Introduction: Benign recurrent intrahepatic cholestasis (BRIC) is characterized by episodes of liver dysfunction called cholestasis. Episodes of cholestasis can last from weeks to months, and the time between episodes, during which there are usually no symptoms, can vary from weeks to years. The first episode of cholestasis usually occurs in an affected person's teens or twenties. An attack typically begins with severe itchiness followed by jaundice a few weeks later. Case study: A 23 years old Sudanese male presented to us at ELmek Nimer university hospital complain of generalized itching, constipation, yellowish discoloration of sclera and he passed dark urine, with recurrent attack of similar conditions during the last 5 years with extensively investigations to kwon what are the cause of his jaundice, also with multiple trial of management without any improvement. Based on his condition and positive family we diagnosed him as familial benign recurrent intrahepatic cholestasis. Start treatment with Urthodoxycholic acid with dramatic response and improvement in his condition and liver function test.
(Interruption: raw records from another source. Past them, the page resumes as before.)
def State.identify (s : State) (c : Cmd) : State :=
  match s.idData c with
  | .error st => s.complete c.fsn st
  | .ok d => s.nextFree.complete c.fsn stOk 0 d

def execIdentify (fsn : Nat) (s : State) : Out := adminRow fsn 0x06 (fun c s => s.identify c) s

/-! ### Wear (R257, R258) -/

/-- Sum of the wear of a quadrant's good chunks, and how many there are. -/
def State.wearSum (s : State) (q : Nat) : Nat × Nat :=
  ((s.med.chunks.items.filter fun e => e.1 / 65536 / 32 / 32 == q && e.2.st == 0).foldl (fun a e => a + s.wearNum q e.2) 0,
   (List.range 32).foldl (fun a c => a + s.goodChunks (32 * q + c)) 0)

/-- The denominator of a wear fraction. -/
def State.wearDen (s : State) (q : Nat) : Nat := s.get2 F.QD_WEAR_CFG_RATED_QLC q * s.get2 F.QD_WEAR_CFG_RATED_SLC q

/-- The average wear of a quadrant's good chunks in 1/1,000,000, as the rates of the health monitors take it (R459). -/
def State.wearFine (s : State) (q : Nat) : Nat :=
  let w := s.wearSum q
  w.1 * 1000000 / max 1 (s.wearDen q * w.2)

/-- QD_WEAR.AVG and MAX in 1/1,000, saturating. -/
def State.wearAvg (s : State) (q : Nat) : Nat :=
  let w := s.wearSum q
  min 65535 (w.1 * 1000 / max 1 (s.wearDen q * w.2))
def State.wearMax (s : State) (q : Nat) : Nat :=
  min 65535 ((s.med.chunks.items.filter fun e => e.1 / 65536 / 32 / 32 == q && e.2.st == 0).foldl (fun a e => max a (s.wearNum q e.2)) 0 * 1000 / max 1 (s.wearDen q))

/-- Percentage Used (R258): the average wear fraction of all good chunks × 100, saturating at 255. -/
def State.pctUsed (s : State) : Nat :=
  let d := (List.range 4).foldl (fun a q => a * max 1 (s.wearDen q)) 1
  let num := (List.range 4).foldl (fun a q => a + (s.wearSum q).1 * (d / max 1 (s.wearDen q))) 0
  let n := (List.range 4).foldl (fun a q => a + (s.wearSum q).2) 0
  min 255 (num * 100 / max 1 (d * n))

/-! ### Log pages (Table 3.6) -/

/-- Log page identifiers supported. -/
def logIds : List Nat := [0x00, 0x01, 0x02, 0x03, 0x04, 0x05, 0x06, 0x09, 0x20, 0x21, 0x22, 0x23, 0xBF, 0xC0, 0xC1, 0xC2, 0xC3, 0xC4]

/-- SMART / Health Information. -/
def State.smartPage (s : State) (fn : Nat) : List Byte :=
  pageOf s.free 512 [(0, leBytes 1 s.hif.smart), (1, leBytes 2 (s.gov.dies.foldl max 0 + 273).toNat), (5, leBytes 1 s.pctUsed), (6, leBytes 1 s.hif.smart),
    (112, leBytes 16 s.time.pcc), (128, leBytes 16 (s.time.ms / 3600000)),
    (176, leBytes 16 (((s.hif.errLog.get [] fn).head?.map (·.1)).getD 0))]

/-- Error Information: 64 entries, newest first. -/
def State.errPage (s : State) (fn : Nat) : List Byte :=
  padTo 4096 ((s.hif.errLog.get [] fn).flatMap fun e => pageOf s.free 64 [(0, leBytes 8 e.1), (8, leBytes 2 e.2.1), (10, leBytes 2 e.2.2.1), (12, leBytes 2 (2 * e.2.2.2))])

/-- Firmware Slot Information: the active slot and the one at the next reset. -/
def State.fwPage (s : State) : List Byte :=
  pageOf s.free 512 ([(0, leBytes 1 (s.lvl.active % 8 + 16 * ((s.lvl.pendFw.getD 0) % 8))), (1, zeros 7), (40, zeros 472)] ++
    (((List.range 4).filter fun k => k != 0 && (s.lvl.fwSlots.get [] (k + 1)).isEmpty).map fun k => (8 + 8 * k, zeros 8)))

/-- Commands Supported and Effects: which commands are supported; their effects are free. -/
def State.cmdPage (s : State) : List Byte :=
  (List.range 512).flatMap (fun i =>
    let on := if i < 256 then adminOps.contains i else [0x00, 0x01, 0x02, 0x05, 0x08, 0x09, 0x0C, 0x19, 0x79, 0x7A, 0x7D, 0x83, 0x84].contains (i - 256)
    if on then (Config.freeByte s.free (4 * i) ||| 1) :: (List.range 3).map (fun k => Config.freeByte s.free (4 * i + k + 1)) else zeros 4) ++ zeros 2048

/-- FDP pages (R149, R152). -/
def State.fdpConfig (s : State) : List Byte :=
  pageOf s.free 592 ([(0, leBytes 2 0), (4, leBytes 4 592), (16, leBytes 2 576),
     (18, [(Config.freeByte s.free 18 &&& 0x10) ||| 0x82]), (20, leBytes 4 4), (24, leBytes 2 128), (26, leBytes 2 127), (32, leBytes 8 251658240)] ++
    (List.range 128).map fun i => (80 + 4 * i, [1]))
def State.fdpEventPage (s : State) : List Byte :=
  padTo 4096 (padTo 64 (leBytes 4 (min 63 s.hif.fdpEvents.length)) ++ (s.hif.fdpEvents.take 63).flatMap fun e =>
    pageOf s.free 64 [(0, [0x80]), (2, leBytes 2 e.2), (48, leBytes 2 e.1)])

/-- Changed Zone List of a namespace. -/
def State.changedZonePage (s : State) (fn nsid : Nat) : List Byte :=
  let size := match s.ns nsid with | some n => zsze n.fmt | none => 0
  let l := ((s.ctrl fn).changedZones.filter (·.1 == nsid)).map (·.2)
  if 511 < l.length then padTo 4096 [0xFF, 0xFF]
  else padTo 4096 (padTo 8 (leBytes 2 l.length) ++ l.flatMap fun z => leBytes 8 (z * size))

/-- Evidence (Table 13.10), built and signed. -/
def State.evidenceOf (s : State) (lsi : Nat) : List Byte :=
  let ms := s.measures
  let d := leBytes 2 1 ++ leBytes 2 ms.length ++ leBytes 2 lsi ++ zeros 2 ++ leBytes 8 (s.stampNow (uSvc 6)) ++ leBytes 6 s.time.ms ++ zeros 2 ++
    leBytes 4 s.time.pcc ++ zeros 4 ++ leBytes 32 (Config.drbg s.drbg) ++ padTo 32 (Config.sha3 (Config.mldsaPub s.sec.alias_)) ++ ms.flatten
  d ++ padTo 2420 (Config.mldsaSign s.sec.alias_ (Config.sha3 d))

/-- The unit of a health monitor (Table 16.7). -/
def monUnit (i : Nat) : Nat := if i < 12 then uQuad (i % 4) else if i = 12 then uSvc 5 else if i = 13 then uSvc 3 else uSvc 1

/-- Health and End of Life (R460). -/
def State.healthPage (s : State) : List Byte :=
  padTo 64 (leBytes 2 1 ++ leBytes 2 15 ++ zeros 4 ++ leBytes 8 s.time.ms ++ leBytes 4 s.time.pcc ++ zeros 4 ++ leBytes 4 s.flt.eol ++
    leBytes 1 s.flt.limMon ++ leBytes 1 s.pctUsed) ++
  (List.range 15).flatMap fun i =>
    leBytes 1 i ++ zeros 1 ++ leBytes 2 (monUnit i) ++ leBytes 4 (s.flt.mons.get {} i).margin ++ leBytes 4 (s.flt.mons.get {} i).eol ++ zeros 4

/-- Fault History (Table 16.3 and the text below it). -/
def State.faultPage (s : State) : List Byte :=
  padTo 64 (leBytes 2 1 ++ leBytes 1 s.flt.hist.length ++ leBytes 1 (b2n s.flt.first.isSome)) ++
  (match s.flt.first with | some h => h.bytes | none => zeros 32) ++ padTo 512 (s.flt.hist.flatMap HistEnt.bytes)

/-- A log page other than 0xC0 and 0xC3. -/
def State.logPage (s : State) (c : Cmd) (lid : Nat) : List Byte :=
  match lid with
  | 0x00 => (List.range 256).flatMap fun i => if logIds.contains i then (Config.freeByte s.free (4 * i) ||| 1) :: (List.range 3).map (fun k => Config.freeByte s.free (4 * i + k + 1)) else zeros 4
  | 0x01 => s.errPage c.fn
  | 0x02 => s.smartPage c.fn
  | 0x03 => s.fwPage
  | 0x04 => if 1024 < (s.ctrl c.fn).changedNs.length then padTo 4096 (leBytes 4 0xFFFFFFFF) else listPage 4 4096 [] (s.ctrl c.fn).changedNs
  | 0x05 => s.cmdPage
  | 0x06 => pageOf s.free 564 [(0, leBytes 1 s.hif.dst), (4, leBytes 1 s.hif.dstLast)]
  | 0x09 => pageOf s.free 512 [(0, leBytes 1 s.hif.smart), (5, leBytes 1 s.pctUsed)]
  | 0x20 => s.fdpConfig
  | 0x21 => pageOf s.free 1032 [(0, leBytes 2 128)]
  | 0x22 => pageOf s.free 64 []
  | 0x23 => s.fdpEventPage
  | 0xBF => s.changedZonePage c.fn c.sqe.nsid
  | 0xC1 => s.healthPage
  | 0xC2 => s.faultPage
  | 0xC4 => ((s.visible c.ringO (s.cmdTid c) 0).map s.progRec).flatten
  | _ => []

/-- The path a snapshot or an Evidence instance belongs to: the controller, or the management path (R457). -/
def Cmd.path (c : Cmd) : Nat := if c.tunnel then 0x10000 else c.fn

/-- Get Log Page's fields: identifier, LSP, RAE, bytes wanted, offset, LSI. -/
def Cmd.lid (c : Cmd) : Nat := c.sqe.cdw10 % 256
def Cmd.lsp (c : Cmd) : Nat := bits c.sqe.cdw10 14 8
def Cmd.rae (c : Cmd) : Bool := c.sqe.cdw10.testBit 15
def Cmd.logLen (c : Cmd) : Nat := 4 * (bits c.sqe.cdw10 31 16 + 65536 * (c.sqe.cdw11 % 65536) + 1)
def Cmd.lpo (c : Cmd) : Nat := c.sqe.cdw12 + 2 ^ 32 * c.sqe.cdw13
def Cmd.lsi (c : Cmd) : Nat := c.sqe.cdw11 / 65536 % 65536

/-- NUMD and LPO against a page's length (R93). -/
def Cmd.logStatus (c : Cmd) (len : Nat) : Nat :=
  firstBad [stIf (c.lpo % 4 != 0 || decide (len ≤ c.lpo) || decide (cdiv len 4 * 4 < c.lpo + c.logLen)) stInvalidField, sglStatus c.sqe c.logLen]

/-- Return part of a page. -/
def State.sendPage (s : State) (c : Cmd) (d : List Byte) : State :=
  if c.logStatus d.length ≠ stOk then s.complete c.fsn (c.logStatus d.length)
  else s.complete c.fsn stOk 0 ((d.drop c.lpo).take c.logLen)

/-- What reading a page clears: the lists of changes unless RAE is set, and VALID with LSP bit 0 from a PF once the page's
end has been transferred. -/
def State.clearRead (s : State) (c : Cmd) : State :=
  let s := if c.lid = 0x04 ∧ !c.rae then s.onCtrl c.fn fun k => { k with changedNs := [] } else s
  let s := if c.lid = 0xBF ∧ !c.rae then s.onCtrl c.fn fun k => { k with changedZones := k.changedZones.filter (·.1 != c.sqe.nsid) } else s
  if c.lid = 0xC2 ∧ c.ringO ∧ c.lsp.testBit 0 ∧ 608 ≤ c.lpo + c.logLen then s.onFlt fun f => { f with first := none } else s

/-- Evidence (R395): built at LPO 0; later reads return the same instance. -/
def State.evidencePage (s : State) (c : Cmd) : State :=
  let s := if c.lpo = 0 then
      ((s.takeStamp (uSvc 6)).onSec fun x => { x with evidence := x.evidence.set [] c.path (s.evidenceOf c.lsi) }).nextDrbg
    else s
  if (s.sec.evidence.get [] c.path).isEmpty then s.complete c.fsn stSequence else s.sendPage c (s.sec.evidence.get [] c.path)

/-! ### The logbook snapshot (R457, R458) -/

/-- The host-visible records between two ring offsets: offset, length and SEQ. -/
def State.hostRecs (s : State) (off left : Nat) : Nat → List (Nat × Nat × Nat)
  | 0 => []
  | fuel + 1 =>
    let len := 8 * (s.logByte off).toNat
    let typ := (s.logByte (off + 1)).toNat
    if left = 0 ∨ len = 0 then []
    else
      let rest := s.hostRecs ((off + len) % logRing) (left - len) fuel
      if typ % 128 ≠ 0 ∧ typ < 128 then (off, len, ofLe ((List.range 8).map fun k => s.logByte (off + 8 + k))) :: rest else rest

/-- A new snapshot. -/
def State.snapNow (s : State) : Snap :=
  let rs := s.hostRecs s.log.tail s.log.used (s.log.used / 8 + 1)
  { top := (rs.getLast?.map (·.2.2)).getD 0, recs := rs, lost := false, sent := 0 }

/-- The page of a snapshot. -/
def State.snapPage (s : State) (sn : Snap) : List Byte :=
  let len := 64 + sn.recs.foldl (fun a r => a + r.2.1) 0
  padTo 64 (leBytes 2 1 ++ zeros 6 ++ leBytes 8 sn.top ++ leBytes 8 ((sn.recs.head?.map (·.2.2)).getD 0) ++ leBytes 4 len) ++
  sn.recs.flatMap fun r => (List.range r.2.1).map fun k => s.logByte (r.1 + k)

/-- Command Sequence Error with DW0 1: Snapshot Lost. -/
def State.snapLost (s : State) (fsn : Nat) : State := (s.raiseEvt F.LOG_EVT_SNAP_LOST F.LOG_EVT_CNT1_LOST_CNT).complete fsn stSequence 1

/-- Logbook Snapshot (0xC3). -/
def State.snapRead (s : State) (c : Cmd) : State :=
  let s := if c.lpo = 0 then s.onLog fun l => { l with snaps := l.snaps.set none c.path (some s.snapNow) } else s
  match s.log.snaps.get none c.path with
  | none => s.snapLost c.fsn
  | some sn =>
    if sn.lost then s.snapLost c.fsn
    else
      let d := s.snapPage sn
      let s := if c.logStatus d.length = stOk ∧ c.lpo ≤ sn.sent then
          s.onLog fun l => { l with snaps := l.snaps.set none c.path (some { sn with sent := max sn.sent (c.lpo + c.logLen) }) }
        else s
      s.sendPage c d

/-- GET_LOG_PAGE (R90, R93). -/
def State.getLogPage (s : State) (c : Cmd) : State :=
  if !logIds.contains c.lid then s.complete c.fsn stInvalidField
  else if c.lid = 0xC0 then s.evidencePage c
  else if c.lid = 0xC3 then s.snapRead c
  else
    let d := s.logPage c c.lid
    let st := c.logStatus d.length
    if st ≠ stOk then s.complete c.fsn st else ((s.clearRead c).nextFree).sendPage c d

def execGetLogPage (fsn : Nat) (s : State) : Out := adminRow fsn 0x02 (fun c s => s.getLogPage c) s

end Sys2Proof.Machine
end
DISCUSSION: Mutations in the ATP8B1 gene cause benign recurrent intrahepatic cholestasis type1 (BRIC1), and mutations in the ABCB11 gene cause benign recurrent intrahepaticcholestasis type 2 (BRIC2). These two genes are involved in the release of bile, a fluid produced by the liver that helps digest fats. Conclusion: The present case is support the use of Urthodoxycholic acid for the treatment of cholestatic liver diseases, and showed excellent out come in the treatment of familial benign recurrent intrahepatic cholestasis.